Nidaros Cathedral is the cathedral of the city of Trondheim, Norway. It was built on the tomb of the King of Norway, Saint Olaf, who was killed during the battle of Stiklestad on July 29th, 1030. It is located on the banks of the Nidelva River and has Gothic sculptures on its facade. The cathedral was mainly erected during the reconstruction of the cathedral in the 19th century.

1/ the life of Saint Olaf :

Olaf Harldsson traveled in Europe when he was young, particularly in England where he has learned Christian religion, he has decided to be baptized in Rouen. Then, he wanted to unite Norway so he benefited that Denmark’s king named king Canute was in England to make Norway independent. The new king set up in Nidaros also known as Tromdheim where he built at first a church. He decided to convert Norway people to christianism. He proclaimed himself king and made peace with the king of Denmark and married his daughter. He finally lost the Helgea battle and was banished before dying during the Stiklestad battle to have back his kingdom. After, they buried him next to the Nidelva, but people wanted to honor him and decided to put him in the church, where a lot of pilgrims came. Finally it was burned and a second one was rebuilt, but after the war it was abandoned and was restored. Nowadays, a lot of kings have been crowned, the last one is Haakon VII.

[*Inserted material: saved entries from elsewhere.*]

-- ==== Sys2Proof/Tests/Slice0.lean ====
section
/-! SUPPORT.  Tests of single steps and operations on small states, with values from the spec's tables and worked examples,
and witnesses that the statements' hypotheses can be met. -/

namespace Sys2Proof.Tests

open Sys2Proof Sys2Proof.Machine

/-! ## Well-formed commands -/

theorem test_wf_cache_mask : (Instr.cacheLookup .firmware 0 true [] (List.replicate 64 0) false).wellFormed = false := by decide
theorem test_wf_cache_bytes : (Instr.cacheLookup .firmware 0 true (List.replicate 64 true) [] false).wellFormed = false := by
  decide
theorem test_wf_twin_bytes : (Instr.twinWrite .firmware 0 [] false).wellFormed = false := by decide
theorem test_wf_cave_mask : (Instr.caveAccess .firmware 0 0 true [] (List.replicate 64 0) false).wellFormed = false := by
  decide
theorem test_wf_dram_bytes :
    (Instr.dramRequestEnqueue 0 .firmware 0 true none (List.replicate 64 true) [] false).wellFormed = false := by decide
theorem test_wf_good : (Instr.twinWrite .firmware 0 (List.replicate 64 0) false).wellFormed = true := by decide

/-! ## Small states -/

/-- The reset state with its block changed. -/
def on (f : Block → Block) : State := { State.reset with blk := f State.reset.blk }

/-- What the block is after a command; `d` where there is no next state. -/
def blkAfter (c : Instr) (s : State) : Block :=
  match exec c s with
  | .next t => t.blk
  | _ => s.blk

/-- A block whose port 0 is up and presents logical devices 0 to 3, of which device 0 is a full function, device 1 is scoped
to the ACTIVE partition 5, and device 2 is ungranted. -/
def withHost (s : Block) : Block :=
  let t : Block := { s with host := { s.host with lds := [(0, 4)] } }
  (((t.setFld (F.HPT_PORT_STATUS_UP 0) 1).setReg (R.PTN_FN_GRANT 0) 0x80000000).setReg (R.PTN_FN_GRANT 1) 0x85).setFld
    (F.PTN_STATE_STATE 5) ptnActive

/-- The state in which a host accesses the setup registers. -/
def hosted : State := on withHost

/-! ## Setup registers -/

/-- Table 1-7: GID_IDENT. -/
theorem test_ident : State.reset.blk.reg R.GID_IDENT = 0x64807A1B := by decide +kernel

/-- Reset values that differ by index: Tables 5-7 (with 1-2) and 9-7. -/
theorem test_reset_by_index : State.reset.blk.reg (R.DRC_STACK_ID 5) = 0x00050005 ∧ State.reset.blk.reg (R.DRC_HOME 2) = 0x240 ∧
    State.reset.blk.reg (R.HPT_HOME_MAP 0 0) = 0x76543210 := by decide +kernel

/-- R33: the three kinds of function. -/
theorem test_kinds : hosted.blk.fnKind (.ld 0) = .full ∧ hosted.blk.fnKind (.ld 1) = .scoped 5 ∧
    hosted.blk.fnKind (.ld 2) = .ungranted ∧ hosted.blk.barUp (.ld 2) = true := by decide +kernel

/-- R32: an unassigned offset of GID reads 0 and is counted. -/
theorem test_unassigned : (blkAfter (.loHalfRead (.ld 0) 0x30) hosted).out = [.regRead (.fn (.ld 0)) 0x30 0] ∧
    (blkAfter (.loHalfRead (.ld 0) 0x30) hosted).fld F.GID_BAD_ACCESS_COUNT_COUNT = 1 := by decide +kernel

/-- R32: an access that is not aligned to 4 bytes. -/
theorem test_unaligned :
    (blkAfter (.registerWrite (.ld 0) 0x22 1) hosted).out = [.unsupportedRequest (.fn (.ld 0))] := by decide +kernel

/-- W1S: SETUP_LOCK is set by a full function's write, and stays when 0 is written. -/
theorem test_setup_lock : (blkAfter (.registerWrite (.ld 0) 0x20 1) hosted).isSet F.GID_SETUP_LOCK_SETUP_LOCK = true := by
  decide +kernel

/-- R33: an ungranted function's write is dropped and counted. -/
theorem test_ungranted : (blkAfter (.registerWrite (.ld 2) 0x20 1) hosted).isSet F.GID_SETUP_LOCK_SETUP_LOCK = false ∧
    (blkAfter (.registerWrite (.ld 2) 0x20 1) hosted).fld F.GID_SCOPE_VIOL_COUNT_COUNT = 1 := by decide +kernel

/-! ## Addresses: the worked example of chapter 5 -/

theorem test_address_example :
    (State.reset.blk.locOf 5 0xB53C9E17C0).pc = 43 ∧ (State.reset.blk.locOf 5 0xB53C9E17C0).bank = 34 ∧
      (State.reset.blk.locOf 5 0xB53C9E17C0).row = 10131 ∧ lstackOf 0xB53C9E17C0 = 5 := by decide +kernel

/-! ## The line code (Tables 6-2 and 6-3) -/

theorem test_mask_syndromes : rsSyndrome (zeroLine maskK) 0 = 0x66 ∧ rsSyndrome (zeroLine maskV) 0 = 0x05 := by decide +kernel
theorem test_one_bad_symbol :
    classify ((rsEncode (List.replicate 64 7)).set 5 0xF0) = .corrected (List.replicate 64 7) [(5, 0xF7)] := by decide +kernel
theorem test_dirty_poison : classify ((zeroLine maskK).set 9 1) = .poison true := by decide +kernel

/-! ## Numbers: the worked examples of chapter 10 -/

/-- Four FP32 terms: 2^24, 1, −2^24 and 1 sum to 2.0 in one accumulator. -/
theorem test_four_terms :
    (((((({} : Acc).addVal (num32 0x4B800000)).addVal (num32 0x3F800000)).addVal (num32 0xCB800000)).addVal
      (num32 0x3F800000)).round 0 rne false) = some 0x40000000 := by decide +kernel

/-- One MXFP4 block: 11.0, −2.25, 0.3125, 0.5625, 10.0 and 27 zeros. -/
theorem test_mxfp4_block :
    let v (neg : Bool) (n d : Nat) : OutVal := .exact (some { neg := neg, num := n, den := d })
    let b := roundMx 7 rne ([v false 11 1, v true 9 4, v false 5 16, v false 9 16, v false 10 1]
      ++ List.replicate 27 (.exact none))
    b.scale = 0x80 ∧ b.codes.take 6 = [0x7, 0xA, 0x0, 0x1, 0x6, 0x0] := by decide +kernel

/-- EXP2(−2.0) is 0x3E80_0000. -/
theorem test_exp2 : exp2Of rup 0xC0000000 = 0x3E800000 := by decide +kernel

/-! ## Shaping: the test-bench meter of chapter 15 -/

/-- The registers of the example for function 293, its buckets full. -/
def meterBench : Block :=
  (((State.reset.blk.setReg (R.SHP_FN_RATE_LO 293) 0x40020000).setReg (R.SHP_FN_RATE_HI 293) 0x40000).setReg
    (R.SHP_FN_BURST_LO 293) 4).setReg (R.SHP_FN_BURST_HI 293) 8

/-- Sixteen cells, one each tick. -/
def sixteenCells : List Bool := (List.range 32).map fun i => decide (i % 2 = 0)

/-- Five cells are green, six yellow and five red; afterwards tc is 0.875 and tp is 0.75. -/
theorem test_meter_example :
    let r := meterBench.metered 293 sixteenCells
    r.1 = 5 ∧ r.2.1 = 11 ∧ r.2.2.bucketT (bkTc 293) = 7 * 2 ^ 17 ∧ r.2.2.bucketT (bkTp 293) = 3 * 2 ^ 18 ∧
      r.2.2.fld (F.SHP_FN_YELLOW_COUNT 293) = 6 ∧ r.2.2.fld (F.SHP_FN_RED_COUNT 293) = 5 := by decide +kernel

/-! ## Objects (Table 11-16) -/

theorem test_semaphore_saturates :
    ({ kind := 2, value := 2 ^ 63 - 1 } : SyncObj).apply opSignal 0 0 = some { kind := 2, value := 2 ^ 63 - 1 } := by
  decide +kernel
theorem test_barrier_turns :
    ({ kind := 3, value := 1, parties := 2 } : SyncObj).apply opSignal 0 0 = some { kind := 3, value := 2 ^ 32, parties := 2 } := by
  decide +kernel
theorem test_semaphore_range :
    ({ kind := 2, value := 3 } : SyncObj).apply opAdd (2 ^ 64 - 4) 0 = some { kind := 2, value := 3 } := by decide +kernel

/-! ## Programs -/

/-- A running task of one program: s1 = 7, s2 = 0, at one instruction word. -/
def running (w : Nat) : State :=
  on fun s => { s with
    ctl := { s.ctl with
      stopped := false
      logbook := [{ ring := 0, seq := 0, slot := 0, bytes := [], bodySlots := 0, state := .started }] }
    eng := { s.eng with
      tasks := [{ ring := 0, seq := 0, idx := 0, stream := 0, state := .running,
                  prog := some { core := { regs := [(1, 7)] }, text := [w] } }] } }

/-- The program of that task. -/
def progAfter (s : Block) : Option Prog := (s.task 0 0 0).bind (·.prog)

/-- DIVU s3 = s1 / s2 by zero gives all ones (R362); the word is op 0x01, d 3, a 1, b 2, func 0x0C. -/
theorem test_divu_zero :
    ((progAfter (blkAfter (.aluDivu 0 0 0) (running (0x01 * 2 ^ 26 + 3 * 2 ^ 21 + 1 * 2 ^ 16 + 2 * 2 ^ 11 + 0x0C)))).map
      fun p => (p.core.reg 3, p.core.pc)) = some ((2 ^ 64 - 1, false), 4) := by decide +kernel

/-- REMU by zero gives the dividend. -/
theorem test_remu_zero :
    ((progAfter (blkAfter (.aluRemu 0 0 0) (running (0x01 * 2 ^ 26 + 3 * 2 ^ 21 + 1 * 2 ^ 16 + 2 * 2 ^ 11 + 0x0D)))).map
      fun p => p.core.reg 3) = some (7, false) := by decide +kernel

/-- A row of another instruction does nothing. -/
theorem test_other_word : progAfter (blkAfter (.aluAdd 0 0 0) (running 0)) = progAfter (running 0).blk := by decide +kernel

/-! ## Partitions, counters, JTAG -/

theorem test_define : (blkAfter (.define .firmware 7) State.reset).ptnState 7 = ptnDefined := by decide +kernel

/-- R461: a reserved OP comes first, then a command outside the partition's row. -/
theorem test_refusal_order : State.reset.blk.ptnRefusal 9 0 (some 0) = some 0x01 ∧
    State.reset.blk.ptnRefusal opActivate 3 none = some 0x02 := by decide +kernel

theorem test_counter_wraps : (({ counts := [(4, 2 ^ 48 - 1)] } : DbgSt).count 4 1).ovf = [4] := by decide +kernel

/-- R523: the identification register. -/
theorem test_idcode : (idcodeBits.zipIdx.map fun x => if x.1 then 2 ^ x.2 else 0).sum = 0x16480B4F := by decide +kernel

/-! ## The statements' hypotheses can be met -/

theorem witness_StepTakesFront :
    ({ State.reset with pending := [.powerOn] } : State).pending = Instr.powerOn :: [] := rfl
theorem witness_IdleTick : State.reset.pending = [] ∧ State.reset.blk.boot.clusterResets = [] := ⟨rfl, rfl⟩
theorem witness_JtagPortApart : ∃ t, exec .jtagIdcode State.reset = .next t := ⟨_, rfl⟩
theorem witness_EveryStepKeeps : State.reset.kept ∧ ∃ t, step State.reset = .next t :=
  ⟨⟨fun h => (by simp [State.reset] at h), fun c h => (by simp [State.reset] at h)⟩, _, rfl⟩
theorem witness_ResetState : (regAt 0x000).isSome = true := by decide +kernel
theorem witness_RegisterReadsBack : F.GID_IDENT_VENDOR.lo ≤ F.GID_IDENT_VENDOR.hi ∧ F.GID_IDENT_VENDOR.hi < 32 ∧
    F.GID_IDENT_PART.lo ≤ F.GID_IDENT_PART.hi ∧ F.GID_IDENT_VENDOR.hi < F.GID_IDENT_PART.lo ∧
    F.GID_SETUP_LOCK_SETUP_LOCK.addr ≠ F.GID_IDENT_PART.addr := by decide
theorem witness_WriteMergesFields : ∀ r ∈ regsGid, tidyFields r.fields = true := by decide +kernel
theorem witness_ResetClassRestores :
    (regAt 0x20).map (fun x => (tidyFields x.1.fields, x.1.fields.map fun f => f.cls.contains .warm)) = some (true, [true]) := by
  decide +kernel
theorem witness_UnassignedAccess : hosted.blk.barUp (.ld 0) = true ∧ (0x22 : BitVec 24).toNat % 4 ≠ 0 ∧
    regAt (0x30 : BitVec 24).toNat = none ∧ (0x30 : BitVec 24).toNat % 4 = 0 := by decide +kernel
theorem witness_UngrantedReachesNothing : hosted.blk.barUp (.ld 2) = true ∧ hosted.blk.fnKind (.ld 2) = .ungranted ∧
    (regAt (0x010000 : BitVec 24).toNat).isSome = true := by decide +kernel
theorem witness_ScopedWritesNoGlobals : hosted.blk.barUp (.ld 1) = true ∧ hosted.blk.fnKind (.ld 1) = .scoped 5 ∧
    (regAt (0x030000 : BitVec 24).toNat).isSome = true := by decide +kernel
theorem witness_RegisterReadFrame : inMbx (0x20 : BitVec 24).toNat = false ∧ ∃ t, exec (.loHalfRead (.ld 0) 0x20) hosted = .next t :=
  ⟨by decide, _, rfl⟩
theorem witness_HighHalfIsLatched :
    ((regAt R.RNG_ACCEPT_LO).map fun x => isLoHalf x.1.base && !isHiHalf x.1.base) = some true ∧
    ((regAt (R.RNG_ACCEPT_LO + 4)).map fun x => isHiHalf x.1.base) = some true ∧
    (State.reset.blk.latch 0).read = [] := by decide +kernel
theorem witness_FirmwareTwinsDropWrites : R.INT_TWIN_BASE_LO 0 ≤ R.INT_TWIN_CFG 15 ∧ R.INT_TWIN_CFG 15 < R.INT_TWIN_PATROL := by
  decide
theorem witness_SetupLockByFullFunctions : hosted.blk.actsFull (.fn (.ld 0)) = true ∧ hosted.blk.actsFull (.fn (.ld 1)) = false := by
  decide +kernel

/-- Channel 3 opened by device 0. -/
def channel3 : Block := blkAfter (.mbxOpen (.fn (.ld 0)) 3) hosted

theorem witness_MailboxSend : channel3.mbxReach (.fn (.ld 0)) = true ∧ channel3.ownsCh (.fn (.ld 0)) 3 = true ∧
    channel3.isSet (F.MBX_CH_STATUS_BUSY 3) = false ∧
    (channel3.setFld (F.MBX_CH_STATUS_BUSY 3) 1).isSet (F.MBX_CH_STATUS_BUSY 3) = true ∧
    (channel3.setFld (F.MBX_CH_STATUS_BUSY 3) 1).ownsCh (.fn (.ld 0)) 3 = true := by decide +kernel
theorem witness_MailboxOwnerOnly : channel3.mbxReach (.node 9) = true ∧ channel3.ownsCh (.node 9) 3 = false := by decide +kernel
theorem witness_LineCodeTellsClasses : (List.replicate 64 0).length = 64 := by decide
theorem witness_StoredLineReadsBack : State.reset.blk.injectionAt 0 = false ∧ LineVal.wellSized .poison = true ∧
    LineVal.wellSized (.data (List.replicate 64 0)) = true := by decide +kernel
theorem witness_MemoryKeepsForm : ({} : Memory).wf = true := rfl
theorem witness_BucketRules : meterBench.holdsToken (bkTc 293) = true ∧ meterBench.tokenRate (bkSub 0) = 0 ∧
    meterBench.tokenRate (bkTc 293) ≠ 0 ∧ meterBench.shaperReady (bkTc 293) = true := by decide +kernel
theorem witness_MeterColours_green : meterBench.isSet (F.SHP_FN_RATE_LO_EN 293) = true ∧ 2 ^ 20 ≤ meterBench.bucketT (bkTp 293) ∧
    2 ^ 20 ≤ meterBench.bucketT (bkTc 293) := by decide +kernel
theorem witness_MeterColours_yellow : 2 ^ 20 ≤ (meterBench.fillBucket (bkTc 293) false).bucketT (bkTp 293) ∧
    (meterBench.fillBucket (bkTc 293) false).bucketT (bkTc 293) < 2 ^ 20 := by decide +kernel
theorem witness_MeterColours_red : (meterBench.fillBucket (bkTp 293) false).bucketT (bkTp 293) < 2 ^ 20 := by decide +kernel
theorem witness_ObjectsStayInRange :
    ({ kind := 2, value := 5 } : SyncObj).apply opSwap 9 0 = some { kind := 2, value := 9 } ∧
    ({ kind := 1, value := 2 ^ 64 - 1 } : SyncObj).apply opAdd 1 0 = some { kind := 1, value := 0 } ∧
    ({} : SyncObj).kind = objNone := by decide +kernel
theorem witness_DefineFreePartition : State.reset.blk.actsFull .firmware = true ∧
    State.reset.blk.isSet F.PTN_CMD_STATUS_BUSY = false ∧ State.reset.blk.ptnState 7 = ptnFree ∧
    (State.reset.blk.ldsOf 7).any State.reset.blk.tspIsLocked = false := by decide +kernel
theorem witness_CountersSaturate : F.GID_BAD_ACCESS_COUNT_COUNT.lo ≤ F.GID_BAD_ACCESS_COUNT_COUNT.hi ∧
    F.GID_BAD_ACCESS_COUNT_COUNT.hi < 32 ∧ R.GID_IDENT ≠ F.GID_BAD_ACCESS_COUNT_COUNT.addr := by decide
theorem witness_CountersWrap : 2 ^ 48 ≤ Assoc.get 0 4 ({ counts := [(4, 2 ^ 48 - 1)] } : DbgSt).counts + 1 := by decide
theorem witness_CounterCommandsFrame : ∃ t, exec (.counterFreeze .firmware true) State.reset = .next t := ⟨_, rfl⟩

/-! ### Programs: each clause's instruction word, and its conditions on the state

`word op d a low` is an instruction word; s1 holds 2, every other scalar register 0. -/

def word (op d a low : Nat) : Nat := op * 2 ^ 26 + d * 2 ^ 21 + a * 2 ^ 16 + low

/-- A running task of one program, changed by `f` and `g`, at one instruction word. -/
def atWord (f : Block → Block) (g : Prog → Prog) (w : Nat) : State :=
  on fun s => f { s with
    ctl := { s.ctl with
      stopped := false
      logbook := [{ ring := 0, seq := 0, slot := 0, bytes := [], bodySlots := 0, state := .started }] }
    eng := { s.eng with
      tasks := [{ ring := 0, seq := 0, idx := 0, stream := 0, state := .running, core := some 0,
                  prog := some (g { core := { regs := [(1, 2)] }, text := [w] }) }] } }

/-- The word that the task executes next. -/
def wordAt (s : State) : Option Nat := (s.blk.bexaAt 0 0 0).map fun x => x.2.2.2

/-- What the task's instruction runs on, and what `m` gives there. -/
def runOf {α : Type} (m : Bx α) (s : State) : Option α :=
  (s.blk.bexaAt 0 0 0).bind fun x =>
    match m (s.bexaRun x.1 x.2.1 x.2.2.1) with
    | .ok (v, _) => some v
    | .error _ => none

/-- Context 0 maps its first page to the DPAs from 0, in a channel block of partition 0. -/
def mapped (s : Block) : Block :=
  (((s.setFld (F.XLT_CTX_CFG_ENABLE 0) 1).setCtx 0
    { segs := [{ valid := true, rights := 7, caBase := 0, pages := 16 }] }).fillPage
      { ctx := 0, page := 0, frame := 0, rights := 7 }).setReg (R.PTN_BLOCK_OWN 0) 0x80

2/ The Idea of building a Chapel / The story of the cathedral :

The cathedral of Nidaros was started in 1070 and its construction extends until around 1300. In 1328, a fire was declared and another burst in 1531. This destroyed the transept and part of the nave.

The reconstruction of the monument began in 1869 under the direction of several architects including Christian Christie and Henrik Bull, two Norwegian architects. The restoration officially ended in 2001.

Who are these two architects?

  • Christian Christie, born on December 24th, 1832 and died on September 13th, 1906, is a famous Norwegian architect who participated in several projects. He directed the restoration and preservation of many medieval monuments including the Church of Santa Maria, Håkonshallen. But his most important work is probably the restoration of the cathedral of Nidaros.
  • Henrik Bull, born on March 28th, 1864 and died on June 2nd, 1953, was a Norwegian architect known for his involvement in the restoration of Nidaros Cathedral. Among his most famous works are the Muse of History, the Ministry of Finance and the Nationaltheatret. Between 1912 and 1934 he was director of the École supérieure des arts industriels et de l’architecture.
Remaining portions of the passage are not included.